> **WORK ORDER**: The entries below contain a stretch that opens with the line containing "value (R16). -/" and closes with the line containing "theorem stockValue_moveOut (k"; set down that stretch exactly, both ends included, and nothing else.

-------

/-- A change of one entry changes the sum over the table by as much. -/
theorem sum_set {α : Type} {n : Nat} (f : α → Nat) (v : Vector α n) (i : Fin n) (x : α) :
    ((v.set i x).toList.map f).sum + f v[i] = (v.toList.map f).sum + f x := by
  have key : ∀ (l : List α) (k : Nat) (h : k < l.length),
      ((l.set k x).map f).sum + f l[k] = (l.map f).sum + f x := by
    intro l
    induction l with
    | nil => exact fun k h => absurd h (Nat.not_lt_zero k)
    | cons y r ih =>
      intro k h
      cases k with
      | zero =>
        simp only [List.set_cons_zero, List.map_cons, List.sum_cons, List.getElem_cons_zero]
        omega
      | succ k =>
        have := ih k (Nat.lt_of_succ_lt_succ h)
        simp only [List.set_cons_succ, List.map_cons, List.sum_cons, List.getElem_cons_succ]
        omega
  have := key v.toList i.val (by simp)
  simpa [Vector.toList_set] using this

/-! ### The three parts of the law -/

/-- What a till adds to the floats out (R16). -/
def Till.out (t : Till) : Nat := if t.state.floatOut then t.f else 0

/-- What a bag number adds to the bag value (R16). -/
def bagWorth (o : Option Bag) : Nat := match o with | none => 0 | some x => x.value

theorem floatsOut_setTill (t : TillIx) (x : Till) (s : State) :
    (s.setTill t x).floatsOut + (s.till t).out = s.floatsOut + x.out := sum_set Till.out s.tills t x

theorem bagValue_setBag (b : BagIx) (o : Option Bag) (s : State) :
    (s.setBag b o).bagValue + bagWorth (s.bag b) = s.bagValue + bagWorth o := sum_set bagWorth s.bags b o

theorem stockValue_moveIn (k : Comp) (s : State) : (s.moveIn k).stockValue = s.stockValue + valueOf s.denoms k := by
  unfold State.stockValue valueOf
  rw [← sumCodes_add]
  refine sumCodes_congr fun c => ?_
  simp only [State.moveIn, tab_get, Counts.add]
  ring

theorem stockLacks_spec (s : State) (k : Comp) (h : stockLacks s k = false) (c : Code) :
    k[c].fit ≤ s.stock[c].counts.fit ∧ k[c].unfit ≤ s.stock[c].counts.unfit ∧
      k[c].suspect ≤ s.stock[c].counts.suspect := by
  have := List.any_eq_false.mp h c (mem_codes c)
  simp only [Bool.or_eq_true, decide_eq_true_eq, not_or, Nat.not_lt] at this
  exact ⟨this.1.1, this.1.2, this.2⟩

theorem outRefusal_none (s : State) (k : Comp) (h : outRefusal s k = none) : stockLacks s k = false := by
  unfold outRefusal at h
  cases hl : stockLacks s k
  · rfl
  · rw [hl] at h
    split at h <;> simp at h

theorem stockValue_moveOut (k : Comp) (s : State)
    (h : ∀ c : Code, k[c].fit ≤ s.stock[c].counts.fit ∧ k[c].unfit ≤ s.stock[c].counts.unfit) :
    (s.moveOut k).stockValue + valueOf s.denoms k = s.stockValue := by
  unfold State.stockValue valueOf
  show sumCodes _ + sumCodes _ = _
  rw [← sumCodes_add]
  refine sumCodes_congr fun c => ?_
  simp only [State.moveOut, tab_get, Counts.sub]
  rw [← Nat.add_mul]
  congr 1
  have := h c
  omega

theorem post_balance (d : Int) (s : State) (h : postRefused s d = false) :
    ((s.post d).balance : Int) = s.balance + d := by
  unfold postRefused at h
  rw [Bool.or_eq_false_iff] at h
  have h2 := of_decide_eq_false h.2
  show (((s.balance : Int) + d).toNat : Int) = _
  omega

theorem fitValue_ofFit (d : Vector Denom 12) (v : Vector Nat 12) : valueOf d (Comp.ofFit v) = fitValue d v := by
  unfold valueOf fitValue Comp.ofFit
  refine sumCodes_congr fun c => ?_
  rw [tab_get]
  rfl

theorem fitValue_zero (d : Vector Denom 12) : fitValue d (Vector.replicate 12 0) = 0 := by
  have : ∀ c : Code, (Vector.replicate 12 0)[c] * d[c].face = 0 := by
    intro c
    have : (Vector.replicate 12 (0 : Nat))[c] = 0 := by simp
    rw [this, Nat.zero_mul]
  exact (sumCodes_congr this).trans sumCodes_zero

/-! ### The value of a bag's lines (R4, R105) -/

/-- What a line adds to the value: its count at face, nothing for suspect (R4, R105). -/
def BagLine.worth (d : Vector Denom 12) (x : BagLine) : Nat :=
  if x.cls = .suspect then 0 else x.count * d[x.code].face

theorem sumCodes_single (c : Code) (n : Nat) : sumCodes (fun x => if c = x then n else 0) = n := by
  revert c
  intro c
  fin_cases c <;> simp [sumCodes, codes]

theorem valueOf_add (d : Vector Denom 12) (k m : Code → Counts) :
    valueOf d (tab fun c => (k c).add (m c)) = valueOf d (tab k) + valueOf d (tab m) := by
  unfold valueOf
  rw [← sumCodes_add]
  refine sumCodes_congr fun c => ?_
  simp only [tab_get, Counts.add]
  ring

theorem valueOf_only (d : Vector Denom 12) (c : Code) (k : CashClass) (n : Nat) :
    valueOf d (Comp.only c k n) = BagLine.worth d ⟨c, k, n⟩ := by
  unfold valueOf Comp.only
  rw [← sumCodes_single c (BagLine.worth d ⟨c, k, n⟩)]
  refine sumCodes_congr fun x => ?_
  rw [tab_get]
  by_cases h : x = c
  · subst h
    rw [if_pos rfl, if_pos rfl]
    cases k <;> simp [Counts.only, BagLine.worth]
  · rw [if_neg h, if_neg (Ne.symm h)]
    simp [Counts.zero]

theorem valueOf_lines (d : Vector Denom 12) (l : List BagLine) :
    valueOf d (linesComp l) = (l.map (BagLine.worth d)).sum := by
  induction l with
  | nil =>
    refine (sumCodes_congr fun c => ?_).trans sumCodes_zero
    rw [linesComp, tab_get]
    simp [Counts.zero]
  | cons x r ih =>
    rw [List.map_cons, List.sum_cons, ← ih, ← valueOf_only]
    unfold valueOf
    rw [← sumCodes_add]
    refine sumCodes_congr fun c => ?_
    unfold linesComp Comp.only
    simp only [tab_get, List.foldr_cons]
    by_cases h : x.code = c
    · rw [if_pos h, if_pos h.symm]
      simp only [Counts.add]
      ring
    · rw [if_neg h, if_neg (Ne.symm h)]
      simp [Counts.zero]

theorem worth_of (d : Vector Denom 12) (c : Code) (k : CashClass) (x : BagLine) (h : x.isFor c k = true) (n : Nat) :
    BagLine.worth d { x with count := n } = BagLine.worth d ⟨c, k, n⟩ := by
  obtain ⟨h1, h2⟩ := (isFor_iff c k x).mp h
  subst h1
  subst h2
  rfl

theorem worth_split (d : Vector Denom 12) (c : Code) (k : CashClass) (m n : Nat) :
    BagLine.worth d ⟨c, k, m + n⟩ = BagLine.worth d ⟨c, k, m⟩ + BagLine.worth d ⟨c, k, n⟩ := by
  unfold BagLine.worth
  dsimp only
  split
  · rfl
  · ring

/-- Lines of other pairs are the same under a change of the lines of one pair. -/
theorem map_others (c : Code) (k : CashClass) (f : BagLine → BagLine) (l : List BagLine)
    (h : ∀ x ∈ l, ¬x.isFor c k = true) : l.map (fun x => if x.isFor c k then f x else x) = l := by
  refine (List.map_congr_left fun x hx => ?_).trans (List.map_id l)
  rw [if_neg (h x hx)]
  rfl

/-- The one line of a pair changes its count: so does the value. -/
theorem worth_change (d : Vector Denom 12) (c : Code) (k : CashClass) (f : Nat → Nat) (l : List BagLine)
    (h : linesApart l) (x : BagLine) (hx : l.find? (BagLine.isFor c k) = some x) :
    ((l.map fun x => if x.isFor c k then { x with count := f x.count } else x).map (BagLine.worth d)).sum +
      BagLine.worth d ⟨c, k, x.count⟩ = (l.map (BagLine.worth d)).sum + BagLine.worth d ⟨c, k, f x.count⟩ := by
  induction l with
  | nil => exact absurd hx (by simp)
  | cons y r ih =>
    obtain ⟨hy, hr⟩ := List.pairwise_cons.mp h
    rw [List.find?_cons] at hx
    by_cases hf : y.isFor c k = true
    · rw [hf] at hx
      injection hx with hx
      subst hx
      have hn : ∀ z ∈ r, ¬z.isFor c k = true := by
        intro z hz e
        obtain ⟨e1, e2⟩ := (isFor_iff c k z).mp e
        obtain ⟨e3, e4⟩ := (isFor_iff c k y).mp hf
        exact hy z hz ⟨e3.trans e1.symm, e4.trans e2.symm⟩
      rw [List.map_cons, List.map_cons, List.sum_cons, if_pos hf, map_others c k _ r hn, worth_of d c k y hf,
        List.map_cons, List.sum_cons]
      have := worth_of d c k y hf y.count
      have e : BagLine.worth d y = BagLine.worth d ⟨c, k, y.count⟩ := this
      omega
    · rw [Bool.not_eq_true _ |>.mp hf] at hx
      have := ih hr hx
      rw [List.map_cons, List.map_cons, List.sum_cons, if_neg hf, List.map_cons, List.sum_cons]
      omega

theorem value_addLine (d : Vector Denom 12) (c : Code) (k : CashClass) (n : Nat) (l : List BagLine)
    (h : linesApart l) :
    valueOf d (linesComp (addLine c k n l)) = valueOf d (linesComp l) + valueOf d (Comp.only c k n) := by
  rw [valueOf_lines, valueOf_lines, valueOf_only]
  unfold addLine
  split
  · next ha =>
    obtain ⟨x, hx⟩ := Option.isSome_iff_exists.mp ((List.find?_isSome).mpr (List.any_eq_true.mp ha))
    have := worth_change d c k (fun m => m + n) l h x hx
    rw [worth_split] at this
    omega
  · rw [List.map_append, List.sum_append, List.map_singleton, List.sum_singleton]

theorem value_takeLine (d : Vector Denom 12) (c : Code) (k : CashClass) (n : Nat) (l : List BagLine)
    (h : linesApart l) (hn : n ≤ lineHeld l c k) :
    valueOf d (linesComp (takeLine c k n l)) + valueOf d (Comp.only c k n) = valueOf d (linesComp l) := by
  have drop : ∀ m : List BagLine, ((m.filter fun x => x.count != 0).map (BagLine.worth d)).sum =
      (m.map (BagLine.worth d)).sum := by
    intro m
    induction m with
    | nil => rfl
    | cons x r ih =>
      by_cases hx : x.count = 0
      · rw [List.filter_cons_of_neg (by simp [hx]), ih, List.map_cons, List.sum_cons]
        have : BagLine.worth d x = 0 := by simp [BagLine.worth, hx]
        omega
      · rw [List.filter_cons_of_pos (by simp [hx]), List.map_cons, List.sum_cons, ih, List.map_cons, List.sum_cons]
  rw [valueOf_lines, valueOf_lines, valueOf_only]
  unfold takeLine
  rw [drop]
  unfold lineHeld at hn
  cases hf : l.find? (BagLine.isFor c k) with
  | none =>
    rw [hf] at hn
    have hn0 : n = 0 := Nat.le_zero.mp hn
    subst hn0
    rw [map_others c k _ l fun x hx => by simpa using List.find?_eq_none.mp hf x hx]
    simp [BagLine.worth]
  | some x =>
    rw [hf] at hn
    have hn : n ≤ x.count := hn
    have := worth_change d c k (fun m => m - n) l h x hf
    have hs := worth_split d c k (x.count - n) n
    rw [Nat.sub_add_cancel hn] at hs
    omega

-------

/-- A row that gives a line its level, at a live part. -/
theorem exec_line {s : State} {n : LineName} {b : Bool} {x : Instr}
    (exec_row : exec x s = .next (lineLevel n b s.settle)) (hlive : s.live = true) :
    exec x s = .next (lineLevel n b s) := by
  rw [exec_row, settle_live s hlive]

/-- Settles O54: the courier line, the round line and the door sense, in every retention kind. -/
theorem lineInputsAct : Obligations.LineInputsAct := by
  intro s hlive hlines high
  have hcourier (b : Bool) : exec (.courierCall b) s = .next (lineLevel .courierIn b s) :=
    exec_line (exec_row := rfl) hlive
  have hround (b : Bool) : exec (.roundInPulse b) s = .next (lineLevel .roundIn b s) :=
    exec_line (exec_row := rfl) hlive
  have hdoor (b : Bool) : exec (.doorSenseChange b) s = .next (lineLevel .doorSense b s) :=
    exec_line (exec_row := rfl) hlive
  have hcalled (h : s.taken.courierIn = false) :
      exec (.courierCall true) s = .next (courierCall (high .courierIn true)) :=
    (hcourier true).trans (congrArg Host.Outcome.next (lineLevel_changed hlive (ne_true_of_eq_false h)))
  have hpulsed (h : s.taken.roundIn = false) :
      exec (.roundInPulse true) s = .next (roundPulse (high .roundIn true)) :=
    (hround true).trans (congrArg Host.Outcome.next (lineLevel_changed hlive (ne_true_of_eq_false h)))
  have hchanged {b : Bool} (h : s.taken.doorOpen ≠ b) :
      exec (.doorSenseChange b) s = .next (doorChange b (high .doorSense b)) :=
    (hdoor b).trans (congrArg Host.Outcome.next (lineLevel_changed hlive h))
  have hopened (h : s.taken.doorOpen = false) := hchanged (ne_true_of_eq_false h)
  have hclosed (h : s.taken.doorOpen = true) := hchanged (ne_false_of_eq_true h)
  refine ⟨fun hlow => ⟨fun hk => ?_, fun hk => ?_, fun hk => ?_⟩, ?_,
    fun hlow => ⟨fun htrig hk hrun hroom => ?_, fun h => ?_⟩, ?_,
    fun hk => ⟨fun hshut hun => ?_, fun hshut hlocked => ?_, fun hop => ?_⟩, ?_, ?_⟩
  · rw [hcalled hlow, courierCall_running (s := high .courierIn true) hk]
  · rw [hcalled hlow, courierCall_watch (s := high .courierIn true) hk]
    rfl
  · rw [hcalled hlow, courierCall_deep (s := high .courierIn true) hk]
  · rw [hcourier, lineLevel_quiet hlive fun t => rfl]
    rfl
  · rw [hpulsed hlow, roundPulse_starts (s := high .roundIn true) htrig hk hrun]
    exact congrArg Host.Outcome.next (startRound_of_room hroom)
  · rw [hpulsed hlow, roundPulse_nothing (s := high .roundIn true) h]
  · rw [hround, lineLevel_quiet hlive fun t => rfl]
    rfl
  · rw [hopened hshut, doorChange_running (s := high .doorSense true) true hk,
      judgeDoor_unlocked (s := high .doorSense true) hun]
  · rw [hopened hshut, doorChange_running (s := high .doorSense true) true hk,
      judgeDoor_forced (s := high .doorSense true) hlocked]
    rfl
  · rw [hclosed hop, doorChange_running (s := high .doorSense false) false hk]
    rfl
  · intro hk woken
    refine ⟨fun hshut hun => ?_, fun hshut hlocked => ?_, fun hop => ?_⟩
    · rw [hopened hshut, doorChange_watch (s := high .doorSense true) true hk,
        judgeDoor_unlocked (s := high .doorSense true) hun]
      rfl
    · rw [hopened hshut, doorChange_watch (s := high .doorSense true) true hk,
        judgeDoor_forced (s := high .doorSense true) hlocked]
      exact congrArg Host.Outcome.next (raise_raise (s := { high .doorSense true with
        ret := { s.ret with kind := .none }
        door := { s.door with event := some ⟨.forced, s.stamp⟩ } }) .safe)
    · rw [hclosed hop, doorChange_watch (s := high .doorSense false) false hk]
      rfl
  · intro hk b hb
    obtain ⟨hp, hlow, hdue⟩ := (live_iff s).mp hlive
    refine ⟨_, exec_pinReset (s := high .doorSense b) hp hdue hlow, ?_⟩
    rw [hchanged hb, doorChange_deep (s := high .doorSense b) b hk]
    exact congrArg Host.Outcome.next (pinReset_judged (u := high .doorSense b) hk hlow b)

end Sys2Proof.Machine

-------

> **RESULT OF THIS TASK**:
/-- What a bag number adds to the bag value (R16). -/
def bagWorth (o : Option Bag) : Nat := match o with | none => 0 | some x => x.value

theorem floatsOut_setTill (t : TillIx) (x : Till) (s : State) :
    (s.setTill t x).floatsOut + (s.till t).out = s.floatsOut + x.out := sum_set Till.out s.tills t x

theorem bagValue_setBag (b : BagIx) (o : Option Bag) (s : State) :
    (s.setBag b o).bagValue + bagWorth (s.bag b) = s.bagValue + bagWorth o := sum_set bagWorth s.bags b o

theorem stockValue_moveIn (k : Comp) (s : State) : (s.moveIn k).stockValue = s.stockValue + valueOf s.denoms k := by
  unfold State.stockValue valueOf
  rw [← sumCodes_add]
  refine sumCodes_congr fun c => ?_
  simp only [State.moveIn, tab_get, Counts.add]
  ring

theorem stockLacks_spec (s : State) (k : Comp) (h : stockLacks s k = false) (c : Code) :
    k[c].fit ≤ s.stock[c].counts.fit ∧ k[c].unfit ≤ s.stock[c].counts.unfit ∧
      k[c].suspect ≤ s.stock[c].counts.suspect := by
  have := List.any_eq_false.mp h c (mem_codes c)
  simp only [Bool.or_eq_true, decide_eq_true_eq, not_or, Nat.not_lt] at this
  exact ⟨this.1.1, this.1.2, this.2⟩

theorem outRefusal_none (s : State) (k : Comp) (h : outRefusal s k = none) : stockLacks s k = false := by
  unfold outRefusal at h
  cases hl : stockLacks s k
  · rfl
  · rw [hl] at h
    split at h <;> simp at h

theorem stockValue_moveOut (k : Comp) (s : State)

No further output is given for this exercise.